Combinations of standard and custom scope options

Overview

Standard and custom options can be combined when setting a rule scope. In particular, it is possible to select a standard option type to be included within a custom scope option. By selecting this option, a rule is required to act upon a paragraph, sentence, clause or phrase that is contained in a given section or segment.

The syntax for combining standard and custom scope options is the following:

SCOPE standardOption(optionType) IN customOption(name)
{
    rule(s)
}

where:

  • standardOption corresponds to one of the available options.
  • customOption corresponds to one of the available options.
  • optionType corresponds to one of the types available for the standard options (if any).
  • name corresponds to the name of one the sections or segments defined for a specific project. For example, if we consider a newspaper article, where the TITLE, LEAD and BODY of the text are annotated as SECTIONS, the following lines:
SCOPE CLAUSE(INDEPENDENT) IN SECTION(LEAD)
{
    //rule(s)//
}

will act upon a rule on a text block recognized as an independent clause within the section containing the lead paragraph.

It is also possible to use a combination of PHRASE and CLAUSE scope options together with one of the custom scope options. The syntax for defining such a scope is the following:

SCOPE PHRASE IN CLAUSE(clauseType) IN customOption(name)
{
    rule(s)
}

For example, the following definition:

SCOPE PHRASE IN CLAUSE(INDEPENDENT) IN SECTION(LEAD)
{
    //rule(s)//
}

will act upon a rule on a text block recognized as a noun phrase, contained in an independent clause, which is in turn included in the section containing the lead paragraph.

The use of such complex combinations aims to identify a very precise and limited area for the rule to act upon; in fact, the hits generated by rules with this kind of scope are more likely to be characterized by high precision rather than high recall.

IF NOT IN SEGMENT

IF NOT IN SEGMENT is a constraint thanks to which a rule doesn't trigger if it's inside a segment.

Consider the following segment made of these lemmas:

SEGMENT(EVENT)
{
    LEMMA("storm", "snowfall", "tornado", "hurricane")
}

and this categorization rule:

SCOPE SENTENCE IF NOT IN SEGMENT(EVENT)
{
    DOMAIN(dom1)
    {
        LEMMA("destroy")
    }
}

If the latter is applied to the following text:

The storm and the hurricane destroyed everything around the area.

you will get no categorization output, because the SCOPE option will let the rule trigger only if it is not found within the specified segment.

IN SECTION(sectionName:segmentName)

IN SECTION(sectionName:segmentName) is another way to combine standard and custom scope options in a rule.

For example, the following situation with segments, sections and an extraction rule:

SEGMENTS
{
    @MY_SEGMENT
}

SECTIONS
{
    @TITLE,
    @BODY
}

TEMPLATE(PERSONAL_DATA)
{
    @FULL_NAME
}

SCOPE SENTENCE
{
    SEGMENT(MY_SEGMENT)
    {
        KEYWORD("life and death")
        >>
        TYPE(PRE)
        >>
        TYPE(NPH)
    }
}

SCOPE SENTENCE IN SECTION(TITLE:MY_SEGMENT)
{
    IDENTIFY(PERSONAL_DATA)
    {
        @FULL_NAME[TYPE(NPH)]
    }
}

applied to this text:

Life and death of Julius Ceasar
Gaius Julius Caesar (12 July 100 BC - 15 March 44 BC) was a Roman general and statesman.

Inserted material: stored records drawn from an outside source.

-- ==== Sys2Proof/Machine/Legal.lean ====
section
/-! DEFINITION. The opcode map and what makes a word legal (spec/02_encoding.md R44–R55, R60, R61, and the operand tables of
the chapters R60 names): one row per form, and the trap detail of the first failing check of R53. -/
namespace Sys2Proof.Machine
open Sys2Proof

/-- The fields of a word before any check (R44): class, op, guard, qualifier, type code, operand specifiers, fmt. -/
structure RawWord where
  cls  : Nat
  op   : Nat
  gd   : Guard
  qual : Nat
  ty   : Nat
  dst  : Nat
  src1 : Nat
  src2 : Nat
  src3 : Nat
  fmt  : Nat
  deriving DecidableEq, Repr

/-- What an operand position accepts (R49): a file, n4 alone, a tile or a slot of the special file, the zero source; `absent`
is a position that must hold the all-zero specifier. -/
inductive FileK where
  | d | v | s | q | n | n4 | w | p | a | y | z | absent
  deriving DecidableEq, Repr

/-- How a form is told from another of the same class and op. -/
inductive Sel where
  | always
  | bit (k : Nat) (val : Bool)
  | bits (lo val : Nat)
  | dstFile (file : Nat) (yes : Bool)
  | src1Vs (yes : Bool)
  | src2V (yes : Bool)
  | cpgo (yes : Bool)
  deriving DecidableEq, Repr

/-- The further limits of a form on its type, qualifier and fmt (detail 3). -/
inductive Extra where
  | none | gangK | cmpUn | cmpTst | count6 | descr | widK | mixed | redAdd | cvtS | cvtV | srcF32 | srcCb4 | code20 | planeK
  | devRel | loadOrd | storeOrd | waitOrd | fenceOrd | planarLd | tldF | streamP | resP | acpQ | wltN | xop | redOrd | redXOrd
  | sysNum
  deriving DecidableEq, Repr

/-- The instruction forms, one name per row of the opcode table. -/
inductive Op where
  | br | brl | jr | jrLink | ret | setp | setpReg | clrp | pand | por | pnot | gang | rejoin | ungang | nop | cmpEq
  | cmpNe | cmpLt | cmpLe | cmpGt | cmpGe | cmpUn | cmpTst | cmpNtst | cmpEqImm | cmpNeImm | cmpLtImm | cmpLeImm
  | cmpGtImm | cmpGeImm | cmpUnImm | cmpTstImm | cmpNtstImm | add | sub | mul | mulh | div | rem | and | or | xor
  | andn | shl | shr | sar | rot | clz | ctz | popc | min | max | sel | bext | bins | addImm | mulImm | andImm
  | orImm | xorImm | shlImm | shrImm | sarImm | rotImm | minImm | maxImm | bextImm | binsImm | leaPc | leaBase
  | leaIndex | li | lui | wid | fadd | fsub | fmul | ffma | fmin | fmax | fneg | fabs | fcls | frnd | fexf | fins
  | fdiv | fsqrt | frsq | iadd | isub | imul | idot4 | iabs | imin | imax | vsel | vshf | vshfRot | vshfXor
  | vredAdd | vredMin | vredMax | vbc | vbcLane | vmov | vmovExtract | vmovInsert | cvt | cvtVector | qsc | qcb
  | dqcb | nanm | nanx | pspl | pjn | pupd | pdec | ld | st | migr | home | fence | vld | vst | vldp | vstp | lds
  | sts | tprb | kvfork | kvfree | tld | rdmSp | rdmV | rdmS | tqry | tdrop | cldX | cldB | cldtX | cldtB | cldg
  | rld | rldg | fold | acpV | acpSp | acps | aclrX | aclrF | skeep | cres | cresD | wlt | cgo | binit | barv
  | bwait | sbind | xreq | amoAdd | amoMin | amoMax | amoAnd | amoOr | amoXor | amoSwap | amoCas | redAdd | redMin
  | redMax | redAnd | redOr | redXor | redX | inbx | launch | texit | phase | cpin | cunpin | trap | rti | gets
  | sets | getsCpGo | brk | trc
  deriving DecidableEq, Repr

/-- One row: class, op, what tells it from its neighbours, its name, the files of each position (empty where unused), the type
code that 0x0 selects, the accepted type codes, the accepted qualifiers, the fmt bits it defines, and its further limits. -/
structure Form where
  cls   : Nat
  op    : Nat
  sel   : Sel
  name  : Op
  dst   : List FileK
  src1  : List FileK
  src2  : List FileK
  src3  : List FileK
  dflt  : Nat
  types : List Nat
  quals : List Nat
  fmask : Nat
  extra : Extra
  deriving DecidableEq, Repr

/-- Class 0x01 (R60). -/
def forms01 : List Form :=
  [⟨1, 0, .always, .br, [], [], [], [], 0, [0], [0], 0xFFFFFFFF, .none⟩,
   ⟨1, 1, .always, .brl, [.d], [], [], [], 0, [0], [0], 0xFFFFFFFF, .none⟩,
   ⟨1, 2, .bit 0 false, .jr, [], [.d], [], [], 0, [0], [0], 0x0, .none⟩,
   ⟨1, 2, .bit 0 true, .jrLink, [.d], [.d], [], [], 0, [0], [0], 0x1, .none⟩,
   ⟨1, 3, .always, .ret, [], [.d], [], [], 0, [0], [0], 0x0, .none⟩,
   ⟨1, 4, .bit 0 false, .setp, [.p], [], [], [], 0, [0], [0], 0x0, .none⟩,
   ⟨1, 4, .bit 0 true, .setpReg, [.p], [.d, .q, .n, .z], [], [], 0, [0], [0], 0x1, .none⟩,
   ⟨1, 5, .always, .clrp, [.p], [], [], [], 0, [0], [0], 0x0, .none⟩,
   ⟨1, 6, .always, .pand, [.p], [.p], [.p], [], 0, [0], [0], 0x3, .none⟩,
   ⟨1, 7, .always, .por, [.p], [.p], [.p], [], 0, [0], [0], 0x3, .none⟩,
   ⟨1, 8, .always, .pnot, [.p], [.p], [], [], 0, [0], [0], 0x0, .none⟩,
   ⟨1, 9, .always, .gang, [], [], [], [], 0, [0], [0], 0xFFFFFFFF, .gangK⟩,
   ⟨1, 10, .always, .rejoin, [], [], [], [], 0, [0], [0], 0xFFFFFFFF, .none⟩,
   ⟨1, 11, .always, .ungang, [], [], [], [], 0, [0], [0], 0x0, .none⟩,
   ⟨1, 12, .always, .nop, [], [], [], [], 0, [0], [0], 0x0, .none⟩]

/-- Class 0x02 (R60). -/
def forms02a : List Form :=
  [⟨2, 0, .always, .cmpEq, [.p], [.d, .q, .n, .z], [.d, .q, .n, .z], [], 4, [4, 8, 9], [0], 0x0, .none⟩,
   ⟨2, 1, .always, .cmpNe, [.p], [.d, .q, .n, .z], [.d, .q, .n, .z], [], 4, [4, 8, 9], [0], 0x0, .none⟩,
   ⟨2, 2, .always, .cmpLt, [.p], [.d, .q, .n, .z], [.d, .q, .n, .z], [], 4, [4, 8, 9], [0], 0x0, .none⟩,
   ⟨2, 3, .always, .cmpLe, [.p], [.d, .q, .n, .z], [.d, .q, .n, .z], [], 4, [4, 8, 9], [0], 0x0, .none⟩,
   ⟨2, 4, .always, .cmpGt, [.p], [.d, .q, .n, .z], [.d, .q, .n, .z], [], 4, [4, 8, 9], [0], 0x0, .none⟩,
   ⟨2, 5, .always, .cmpGe, [.p], [.d, .q, .n, .z], [.d, .q, .n, .z], [], 4, [4, 8, 9], [0], 0x0, .none⟩,
   ⟨2, 6, .always, .cmpUn, [.p], [.d, .q, .n, .z], [.d, .q, .n, .z], [], 4, [4, 8, 9], [0], 0x0, .cmpUn⟩,
   ⟨2, 7, .always, .cmpTst, [.p], [.d, .q, .n, .z], [.d, .q, .n, .z], [], 4, [4, 8, 9], [0], 0x0, .cmpTst⟩,
   ⟨2, 8, .always, .cmpNtst, [.p], [.d, .q, .n, .z], [.d, .q, .n, .z], [], 4, [4, 8, 9], [0], 0x0, .cmpTst⟩,
   ⟨2, 16, .always, .cmpEqImm, [.p], [.d, .q, .n, .z], [], [], 4, [4, 8, 9], [0], 0xFFFFFFFF, .none⟩,
   ⟨2, 17, .always, .cmpNeImm, [.p], [.d, .q, .n, .z], [], [], 4, [4, 8, 9], [0], 0xFFFFFFFF, .none⟩,
   ⟨2, 18, .always, .cmpLtImm, [.p], [.d, .q, .n, .z], [], [], 4, [4, 8, 9], [0], 0xFFFFFFFF, .none⟩,
   ⟨2, 19, .always, .cmpLeImm, [.p], [.d, .q, .n, .z], [], [], 4, [4, 8, 9], [0], 0xFFFFFFFF, .none⟩,
   ⟨2, 20, .always, .cmpGtImm, [.p], [.d, .q, .n, .z], [], [], 4, [4, 8, 9], [0], 0xFFFFFFFF, .none⟩,
   ⟨2, 21, .always, .cmpGeImm, [.p], [.d, .q, .n, .z], [], [], 4, [4, 8, 9], [0], 0xFFFFFFFF, .none⟩,
   ⟨2, 22, .always, .cmpUnImm, [.p], [.d, .q, .n, .z], [], [], 4, [4, 8, 9], [0], 0xFFFFFFFF, .cmpUn⟩]

/-- Class 0x02 (R60). -/
def forms02b : List Form :=
  [⟨2, 23, .always, .cmpTstImm, [.p], [.d, .q, .n, .z], [], [], 4, [4, 8, 9], [0], 0xFFFFFFFF, .cmpTst⟩,
   ⟨2, 24, .always, .cmpNtstImm, [.p], [.d, .q, .n, .z], [], [], 4, [4, 8, 9], [0], 0xFFFFFFFF, .cmpTst⟩]

/-- Class 0x04 (R60). -/
def forms04a : List Form :=
  [⟨4, 0, .always, .add, [.d, .q, .n], [.d, .q, .n, .z], [.d, .q, .n, .z], [], 4, [1, 2, 3, 4, 5, 6, 7, 8], [0, 1], 0x0, .none⟩,
   ⟨4, 1, .always, .sub, [.d, .q, .n], [.d, .q, .n, .z], [.d, .q, .n, .z], [], 4, [1, 2, 3, 4, 5, 6, 7, 8], [0, 1], 0x0, .none⟩,
   ⟨4, 2, .always, .mul, [.d, .q, .n], [.d, .q, .n, .z], [.d, .q, .n, .z], [], 4, [1, 2, 3, 4, 5, 6, 7, 8], [0, 1], 0x0, .none⟩,
   ⟨4, 3, .always, .mulh, [.d, .q, .n], [.d, .q, .n, .z], [.d, .q, .n, .z], [], 4, [1, 2, 3, 4, 5, 6, 7, 8], [0], 0x0, .none⟩,
   ⟨4, 4, .always, .div, [.d, .q, .n], [.d, .q, .n, .z], [.d, .q, .n, .z], [], 4, [1, 2, 3, 4, 5, 6, 7, 8], [0], 0x0, .none⟩,
   ⟨4, 5, .always, .rem, [.d, .q, .n], [.d, .q, .n, .z], [.d, .q, .n, .z], [], 4, [1, 2, 3, 4, 5, 6, 7, 8], [0], 0x0, .none⟩,
   ⟨4, 6, .always, .and, [.d, .q, .n], [.d, .q, .n, .z], [.d, .q, .n, .z], [], 4, [1, 2, 3, 4, 5, 6, 7, 8], [0], 0x0, .none⟩,
   ⟨4, 7, .always, .or, [.d, .q, .n], [.d, .q, .n, .z], [.d, .q, .n, .z], [], 4, [1, 2, 3, 4, 5, 6, 7, 8], [0], 0x0, .none⟩,
   ⟨4, 8, .always, .xor, [.d, .q, .n], [.d, .q, .n, .z], [.d, .q, .n, .z], [], 4, [1, 2, 3, 4, 5, 6, 7, 8], [0], 0x0, .none⟩,
   ⟨4, 9, .always, .andn, [.d, .q, .n], [.d, .q, .n, .z], [.d, .q, .n, .z], [], 4, [1, 2, 3, 4, 5, 6, 7, 8], [0], 0x0, .none⟩,
   ⟨4, 10, .always, .shl, [.d, .q, .n], [.d, .q, .n, .z], [.d, .q, .n, .z], [], 4, [1, 2, 3, 4, 5, 6, 7, 8], [0, 1], 0x0, .none⟩,
   ⟨4, 11, .always, .shr, [.d, .q, .n], [.d, .q, .n, .z], [.d, .q, .n, .z], [], 4, [1, 2, 3, 4, 5, 6, 7, 8], [0], 0x0, .none⟩,
   ⟨4, 12, .always, .sar, [.d, .q, .n], [.d, .q, .n, .z], [.d, .q, .n, .z], [], 4, [1, 2, 3, 4, 5, 6, 7, 8], [0], 0x0, .none⟩,
   ⟨4, 13, .always, .rot, [.d, .q, .n], [.d, .q, .n, .z], [.d, .q, .n, .z], [], 4, [1, 2, 3, 4, 5, 6, 7, 8], [0], 0x0, .none⟩,
   ⟨4, 14, .always, .clz, [.d, .q, .n], [.d, .q, .n, .z], [], [], 4, [1, 2, 3, 4, 5, 6, 7, 8], [0], 0x0, .none⟩,
   ⟨4, 15, .always, .ctz, [.d, .q, .n], [.d, .q, .n, .z], [], [], 4, [1, 2, 3, 4, 5, 6, 7, 8], [0], 0x0, .none⟩]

A member of the First Triumvirate, Caesar led the Roman armies in the Gallic Wars before defeating his political rival Pompey in a civil war, and subsequently became dictator from 49 BC until his assassination in 44 BC. He played a critical role in the events that led to the demise of the Roman Republic and the rise of the Roman Empire.

will extract the proper name Julius Ceasar only if it is in the title of the article—Life and death of Julius Ceasar—because of the rule scope that can be summarized as follows: extract proper names only if they are in the scope of a sentence contained in a specific region of text given by the intersection of a section called TITLE and a segment called MY_SEGMENT.